Reproduce the section of the listing that begins at the line containing "by_cases h : s.params.detSeq[(s.det.get" and finishes at the line containing "BUS.NOP (R164). -/". Include both end lines and nothing beyond them.
((
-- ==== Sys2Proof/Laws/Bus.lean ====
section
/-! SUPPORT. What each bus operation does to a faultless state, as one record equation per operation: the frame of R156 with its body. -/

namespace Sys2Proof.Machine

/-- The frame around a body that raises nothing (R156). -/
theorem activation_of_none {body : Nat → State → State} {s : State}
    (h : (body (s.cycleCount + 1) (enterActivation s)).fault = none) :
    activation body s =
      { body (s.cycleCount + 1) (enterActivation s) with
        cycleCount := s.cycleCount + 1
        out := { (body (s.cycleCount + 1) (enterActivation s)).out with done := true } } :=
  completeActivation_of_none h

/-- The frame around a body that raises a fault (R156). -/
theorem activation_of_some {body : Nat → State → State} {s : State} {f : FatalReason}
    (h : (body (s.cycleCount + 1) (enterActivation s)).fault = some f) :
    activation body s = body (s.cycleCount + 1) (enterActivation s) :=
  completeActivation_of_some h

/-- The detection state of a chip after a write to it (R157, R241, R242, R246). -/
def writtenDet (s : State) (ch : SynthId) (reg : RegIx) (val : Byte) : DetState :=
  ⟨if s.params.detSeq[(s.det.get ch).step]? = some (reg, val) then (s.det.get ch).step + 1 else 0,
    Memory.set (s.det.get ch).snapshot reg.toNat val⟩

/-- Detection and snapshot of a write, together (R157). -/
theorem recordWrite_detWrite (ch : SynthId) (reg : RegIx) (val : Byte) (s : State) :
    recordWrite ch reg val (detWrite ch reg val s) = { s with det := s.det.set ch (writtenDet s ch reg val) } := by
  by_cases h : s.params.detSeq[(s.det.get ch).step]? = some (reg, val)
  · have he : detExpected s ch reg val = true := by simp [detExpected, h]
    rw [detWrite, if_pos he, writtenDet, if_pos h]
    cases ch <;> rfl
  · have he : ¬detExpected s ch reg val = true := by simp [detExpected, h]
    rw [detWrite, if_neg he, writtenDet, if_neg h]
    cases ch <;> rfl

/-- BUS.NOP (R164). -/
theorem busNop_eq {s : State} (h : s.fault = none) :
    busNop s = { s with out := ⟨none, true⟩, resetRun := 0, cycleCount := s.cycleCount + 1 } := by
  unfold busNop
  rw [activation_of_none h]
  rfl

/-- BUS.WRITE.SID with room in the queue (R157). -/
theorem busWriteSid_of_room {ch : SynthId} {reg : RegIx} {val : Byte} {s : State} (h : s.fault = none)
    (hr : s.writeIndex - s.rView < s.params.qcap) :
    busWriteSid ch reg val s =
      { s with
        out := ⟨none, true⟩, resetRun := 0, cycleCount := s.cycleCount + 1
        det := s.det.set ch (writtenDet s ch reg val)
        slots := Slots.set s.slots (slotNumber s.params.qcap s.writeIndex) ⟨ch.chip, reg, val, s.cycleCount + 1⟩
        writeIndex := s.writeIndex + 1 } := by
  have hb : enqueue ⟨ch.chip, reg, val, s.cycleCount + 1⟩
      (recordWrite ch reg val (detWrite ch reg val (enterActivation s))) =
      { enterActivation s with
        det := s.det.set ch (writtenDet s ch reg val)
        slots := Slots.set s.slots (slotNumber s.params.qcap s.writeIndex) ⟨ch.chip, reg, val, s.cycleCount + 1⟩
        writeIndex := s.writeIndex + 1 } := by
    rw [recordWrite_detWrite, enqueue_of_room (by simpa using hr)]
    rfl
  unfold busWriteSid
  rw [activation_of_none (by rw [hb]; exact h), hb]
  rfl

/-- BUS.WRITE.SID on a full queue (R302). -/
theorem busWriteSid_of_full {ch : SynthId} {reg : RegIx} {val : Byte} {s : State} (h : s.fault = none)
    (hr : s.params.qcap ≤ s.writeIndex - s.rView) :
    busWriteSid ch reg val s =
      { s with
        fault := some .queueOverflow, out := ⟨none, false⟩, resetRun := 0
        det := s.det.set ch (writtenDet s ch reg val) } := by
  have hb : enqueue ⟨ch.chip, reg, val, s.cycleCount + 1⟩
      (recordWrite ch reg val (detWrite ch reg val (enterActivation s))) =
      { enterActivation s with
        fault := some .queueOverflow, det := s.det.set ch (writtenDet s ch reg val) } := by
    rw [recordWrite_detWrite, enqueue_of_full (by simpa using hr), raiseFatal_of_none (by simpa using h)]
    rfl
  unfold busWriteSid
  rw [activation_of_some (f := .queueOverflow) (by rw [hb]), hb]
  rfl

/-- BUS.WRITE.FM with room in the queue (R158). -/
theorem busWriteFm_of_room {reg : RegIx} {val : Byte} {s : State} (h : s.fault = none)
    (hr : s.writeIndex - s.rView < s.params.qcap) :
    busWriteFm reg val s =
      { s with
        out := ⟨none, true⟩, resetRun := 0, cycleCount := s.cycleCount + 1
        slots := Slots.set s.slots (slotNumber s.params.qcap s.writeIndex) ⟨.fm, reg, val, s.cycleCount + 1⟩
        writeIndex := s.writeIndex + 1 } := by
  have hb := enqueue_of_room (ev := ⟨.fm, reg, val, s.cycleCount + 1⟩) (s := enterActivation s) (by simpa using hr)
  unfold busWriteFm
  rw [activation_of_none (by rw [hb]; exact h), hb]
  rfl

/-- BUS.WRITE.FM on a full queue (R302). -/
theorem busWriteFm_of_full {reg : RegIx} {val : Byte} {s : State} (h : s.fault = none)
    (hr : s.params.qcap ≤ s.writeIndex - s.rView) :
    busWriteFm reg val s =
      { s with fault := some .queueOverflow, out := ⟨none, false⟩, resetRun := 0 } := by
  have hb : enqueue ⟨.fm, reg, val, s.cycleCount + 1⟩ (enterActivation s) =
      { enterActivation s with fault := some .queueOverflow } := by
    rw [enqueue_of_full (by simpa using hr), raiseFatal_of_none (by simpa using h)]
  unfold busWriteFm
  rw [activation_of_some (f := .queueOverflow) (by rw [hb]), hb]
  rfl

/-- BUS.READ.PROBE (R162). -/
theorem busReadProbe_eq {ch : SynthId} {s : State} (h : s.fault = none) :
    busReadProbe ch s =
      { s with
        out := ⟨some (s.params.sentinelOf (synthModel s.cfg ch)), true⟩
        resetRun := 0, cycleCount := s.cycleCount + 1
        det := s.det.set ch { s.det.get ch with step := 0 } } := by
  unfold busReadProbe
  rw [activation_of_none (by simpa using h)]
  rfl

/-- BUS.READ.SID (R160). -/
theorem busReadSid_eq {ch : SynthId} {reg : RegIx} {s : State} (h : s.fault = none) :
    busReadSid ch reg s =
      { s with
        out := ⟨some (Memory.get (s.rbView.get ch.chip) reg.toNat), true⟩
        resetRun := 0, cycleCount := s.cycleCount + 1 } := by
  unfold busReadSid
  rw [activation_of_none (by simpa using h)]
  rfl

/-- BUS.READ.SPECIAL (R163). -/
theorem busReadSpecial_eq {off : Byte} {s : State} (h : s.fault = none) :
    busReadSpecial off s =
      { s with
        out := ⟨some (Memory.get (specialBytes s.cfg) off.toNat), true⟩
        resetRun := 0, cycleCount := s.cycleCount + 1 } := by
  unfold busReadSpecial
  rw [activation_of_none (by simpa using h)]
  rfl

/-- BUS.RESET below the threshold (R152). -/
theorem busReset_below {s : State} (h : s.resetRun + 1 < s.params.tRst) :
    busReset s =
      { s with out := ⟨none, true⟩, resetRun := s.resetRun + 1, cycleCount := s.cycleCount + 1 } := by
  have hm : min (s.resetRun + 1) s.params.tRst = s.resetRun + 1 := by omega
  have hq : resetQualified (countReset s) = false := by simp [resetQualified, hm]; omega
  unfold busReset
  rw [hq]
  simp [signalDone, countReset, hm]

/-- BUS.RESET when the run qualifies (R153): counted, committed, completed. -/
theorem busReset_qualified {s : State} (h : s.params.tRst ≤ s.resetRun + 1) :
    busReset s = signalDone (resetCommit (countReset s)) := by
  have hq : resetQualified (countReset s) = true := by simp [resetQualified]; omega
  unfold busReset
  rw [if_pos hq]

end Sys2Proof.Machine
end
))
▶ _Response_:
  by_cases h : s.params.detSeq[(s.det.get ch).step]? = some (reg, val)
  · have he : detExpected s ch reg val = true := by simp [detExpected, h]
    rw [detWrite, if_pos he, writtenDet, if_pos h]
    cases ch <;> rfl
  · have he : ¬detExpected s ch reg val = true := by simp [detExpected, h]
    rw [detWrite, if_neg he, writtenDet, if_neg h]
    cases ch <;> rfl

/-- BUS.NOP (R164). -/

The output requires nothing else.